**WORK TO BE COMPLETED:** The answer must consist of every line below that holds the word "core".

**LISTED ENTRIES:**

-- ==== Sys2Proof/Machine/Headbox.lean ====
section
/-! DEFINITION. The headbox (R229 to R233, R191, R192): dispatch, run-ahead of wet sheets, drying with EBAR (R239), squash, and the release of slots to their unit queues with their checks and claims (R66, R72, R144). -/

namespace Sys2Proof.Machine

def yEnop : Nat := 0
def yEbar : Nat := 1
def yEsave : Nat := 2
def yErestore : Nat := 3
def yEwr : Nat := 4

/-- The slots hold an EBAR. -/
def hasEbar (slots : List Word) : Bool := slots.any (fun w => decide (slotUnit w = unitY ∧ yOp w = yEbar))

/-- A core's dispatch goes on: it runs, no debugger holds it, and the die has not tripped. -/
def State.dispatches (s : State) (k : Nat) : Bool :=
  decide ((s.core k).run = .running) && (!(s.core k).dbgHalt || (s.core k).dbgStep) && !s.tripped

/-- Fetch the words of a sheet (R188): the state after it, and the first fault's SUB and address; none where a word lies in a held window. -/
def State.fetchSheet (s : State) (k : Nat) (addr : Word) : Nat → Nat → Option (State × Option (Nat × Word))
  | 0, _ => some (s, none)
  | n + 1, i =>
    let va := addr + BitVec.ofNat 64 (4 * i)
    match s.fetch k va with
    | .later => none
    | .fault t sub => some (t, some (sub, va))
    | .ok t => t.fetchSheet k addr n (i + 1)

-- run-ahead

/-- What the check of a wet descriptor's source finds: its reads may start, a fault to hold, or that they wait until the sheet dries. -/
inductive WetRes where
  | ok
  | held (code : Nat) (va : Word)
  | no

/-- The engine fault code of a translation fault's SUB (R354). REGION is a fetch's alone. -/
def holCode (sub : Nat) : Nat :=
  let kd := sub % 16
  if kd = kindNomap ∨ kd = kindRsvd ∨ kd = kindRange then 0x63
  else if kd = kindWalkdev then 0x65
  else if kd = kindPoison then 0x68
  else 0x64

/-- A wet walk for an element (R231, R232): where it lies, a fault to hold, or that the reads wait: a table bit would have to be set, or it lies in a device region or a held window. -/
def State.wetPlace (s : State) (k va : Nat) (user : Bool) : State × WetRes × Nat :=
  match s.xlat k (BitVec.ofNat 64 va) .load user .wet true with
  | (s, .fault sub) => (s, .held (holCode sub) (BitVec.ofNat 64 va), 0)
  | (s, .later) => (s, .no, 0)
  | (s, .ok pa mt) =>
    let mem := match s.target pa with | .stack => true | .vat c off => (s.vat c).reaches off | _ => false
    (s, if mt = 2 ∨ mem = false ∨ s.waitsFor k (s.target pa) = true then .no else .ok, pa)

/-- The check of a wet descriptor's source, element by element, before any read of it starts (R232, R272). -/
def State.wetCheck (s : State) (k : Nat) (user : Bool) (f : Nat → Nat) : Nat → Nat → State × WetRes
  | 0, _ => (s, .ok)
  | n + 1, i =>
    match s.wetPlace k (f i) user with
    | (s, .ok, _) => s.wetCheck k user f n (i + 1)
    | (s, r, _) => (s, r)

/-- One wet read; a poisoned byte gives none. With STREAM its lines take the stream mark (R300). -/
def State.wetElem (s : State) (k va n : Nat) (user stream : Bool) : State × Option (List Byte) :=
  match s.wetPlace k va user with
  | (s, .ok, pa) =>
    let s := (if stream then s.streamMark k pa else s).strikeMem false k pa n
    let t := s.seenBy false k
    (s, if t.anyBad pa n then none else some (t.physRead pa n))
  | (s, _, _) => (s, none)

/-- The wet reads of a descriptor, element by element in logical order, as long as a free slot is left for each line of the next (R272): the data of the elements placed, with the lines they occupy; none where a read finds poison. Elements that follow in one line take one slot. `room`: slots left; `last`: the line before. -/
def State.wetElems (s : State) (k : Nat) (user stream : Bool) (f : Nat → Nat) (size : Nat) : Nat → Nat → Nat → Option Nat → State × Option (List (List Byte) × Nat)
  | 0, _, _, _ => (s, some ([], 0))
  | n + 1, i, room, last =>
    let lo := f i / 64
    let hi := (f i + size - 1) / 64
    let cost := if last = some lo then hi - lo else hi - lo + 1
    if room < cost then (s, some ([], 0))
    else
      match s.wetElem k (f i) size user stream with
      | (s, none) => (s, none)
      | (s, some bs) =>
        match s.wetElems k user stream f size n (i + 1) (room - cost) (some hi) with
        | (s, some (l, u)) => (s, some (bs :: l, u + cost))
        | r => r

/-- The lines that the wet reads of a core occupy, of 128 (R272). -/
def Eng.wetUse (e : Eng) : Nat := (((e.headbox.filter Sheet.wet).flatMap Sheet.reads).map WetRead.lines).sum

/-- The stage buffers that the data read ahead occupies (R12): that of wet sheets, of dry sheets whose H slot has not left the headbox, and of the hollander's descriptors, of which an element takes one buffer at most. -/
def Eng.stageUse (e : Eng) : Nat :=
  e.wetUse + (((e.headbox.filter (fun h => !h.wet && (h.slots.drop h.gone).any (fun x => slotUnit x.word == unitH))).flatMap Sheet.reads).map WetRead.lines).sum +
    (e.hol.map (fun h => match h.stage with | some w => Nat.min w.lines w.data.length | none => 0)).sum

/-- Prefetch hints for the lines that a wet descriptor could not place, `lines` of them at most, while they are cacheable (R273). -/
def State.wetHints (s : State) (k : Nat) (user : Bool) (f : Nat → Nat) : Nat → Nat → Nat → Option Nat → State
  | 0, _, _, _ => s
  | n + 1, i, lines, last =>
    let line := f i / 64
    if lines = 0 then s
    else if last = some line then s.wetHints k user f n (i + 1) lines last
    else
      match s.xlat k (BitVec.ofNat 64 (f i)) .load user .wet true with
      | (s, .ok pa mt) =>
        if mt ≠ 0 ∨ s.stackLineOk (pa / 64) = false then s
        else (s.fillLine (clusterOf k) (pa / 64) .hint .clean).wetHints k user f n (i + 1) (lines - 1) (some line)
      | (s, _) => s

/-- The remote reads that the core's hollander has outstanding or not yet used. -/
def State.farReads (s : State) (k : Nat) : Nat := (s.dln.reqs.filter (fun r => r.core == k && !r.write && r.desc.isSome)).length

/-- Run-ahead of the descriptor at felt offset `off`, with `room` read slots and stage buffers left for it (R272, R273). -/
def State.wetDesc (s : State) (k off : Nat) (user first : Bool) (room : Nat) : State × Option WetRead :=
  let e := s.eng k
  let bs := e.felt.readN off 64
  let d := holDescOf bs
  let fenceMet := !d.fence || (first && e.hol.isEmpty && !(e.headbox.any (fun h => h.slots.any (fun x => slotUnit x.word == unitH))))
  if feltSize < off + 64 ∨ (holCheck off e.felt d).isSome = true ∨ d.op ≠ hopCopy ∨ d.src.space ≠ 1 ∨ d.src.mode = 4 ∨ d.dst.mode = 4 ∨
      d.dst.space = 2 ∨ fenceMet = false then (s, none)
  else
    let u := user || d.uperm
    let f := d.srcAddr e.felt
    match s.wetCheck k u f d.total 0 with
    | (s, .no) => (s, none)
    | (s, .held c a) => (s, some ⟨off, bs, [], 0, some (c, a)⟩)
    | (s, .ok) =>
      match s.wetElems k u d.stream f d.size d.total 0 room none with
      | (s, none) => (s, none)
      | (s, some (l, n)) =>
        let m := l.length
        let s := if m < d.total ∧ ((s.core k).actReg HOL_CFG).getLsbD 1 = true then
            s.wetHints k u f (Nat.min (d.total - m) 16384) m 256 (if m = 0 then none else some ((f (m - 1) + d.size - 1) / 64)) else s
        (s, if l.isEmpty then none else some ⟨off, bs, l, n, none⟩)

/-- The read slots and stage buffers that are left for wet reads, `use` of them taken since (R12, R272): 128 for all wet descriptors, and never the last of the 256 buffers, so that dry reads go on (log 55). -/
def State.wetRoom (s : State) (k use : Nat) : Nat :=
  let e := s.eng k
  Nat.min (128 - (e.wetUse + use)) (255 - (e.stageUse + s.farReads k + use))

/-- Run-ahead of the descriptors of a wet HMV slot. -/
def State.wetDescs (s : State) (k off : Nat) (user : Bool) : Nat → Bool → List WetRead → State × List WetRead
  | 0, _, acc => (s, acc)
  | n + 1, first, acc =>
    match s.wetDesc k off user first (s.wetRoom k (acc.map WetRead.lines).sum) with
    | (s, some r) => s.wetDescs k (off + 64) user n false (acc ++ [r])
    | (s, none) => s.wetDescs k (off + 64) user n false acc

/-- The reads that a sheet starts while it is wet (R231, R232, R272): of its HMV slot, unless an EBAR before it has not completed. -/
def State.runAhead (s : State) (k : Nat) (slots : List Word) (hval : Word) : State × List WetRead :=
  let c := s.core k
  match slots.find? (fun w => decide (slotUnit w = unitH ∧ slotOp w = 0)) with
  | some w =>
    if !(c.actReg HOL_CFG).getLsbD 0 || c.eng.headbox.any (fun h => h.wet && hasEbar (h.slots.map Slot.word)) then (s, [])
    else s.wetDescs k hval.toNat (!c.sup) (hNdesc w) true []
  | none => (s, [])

**RESULT BELOW:**
/-- A core's dispatch goes on: it runs, no debugger holds it, and the die has not tripped. -/
  decide ((s.core k).run = .running) && (!(s.core k).dbgHalt || (s.core k).dbgStep) && !s.tripped
/-- The lines that the wet reads of a core occupy, of 128 (R272). -/
/-- The remote reads that the core's hollander has outstanding or not yet used. -/
def State.farReads (s : State) (k : Nat) : Nat := (s.dln.reqs.filter (fun r => r.core == k && !r.write && r.desc.isSome)).length
        let s := if m < d.total ∧ ((s.core k).actReg HOL_CFG).getLsbD 1 = true then
  let c := s.core k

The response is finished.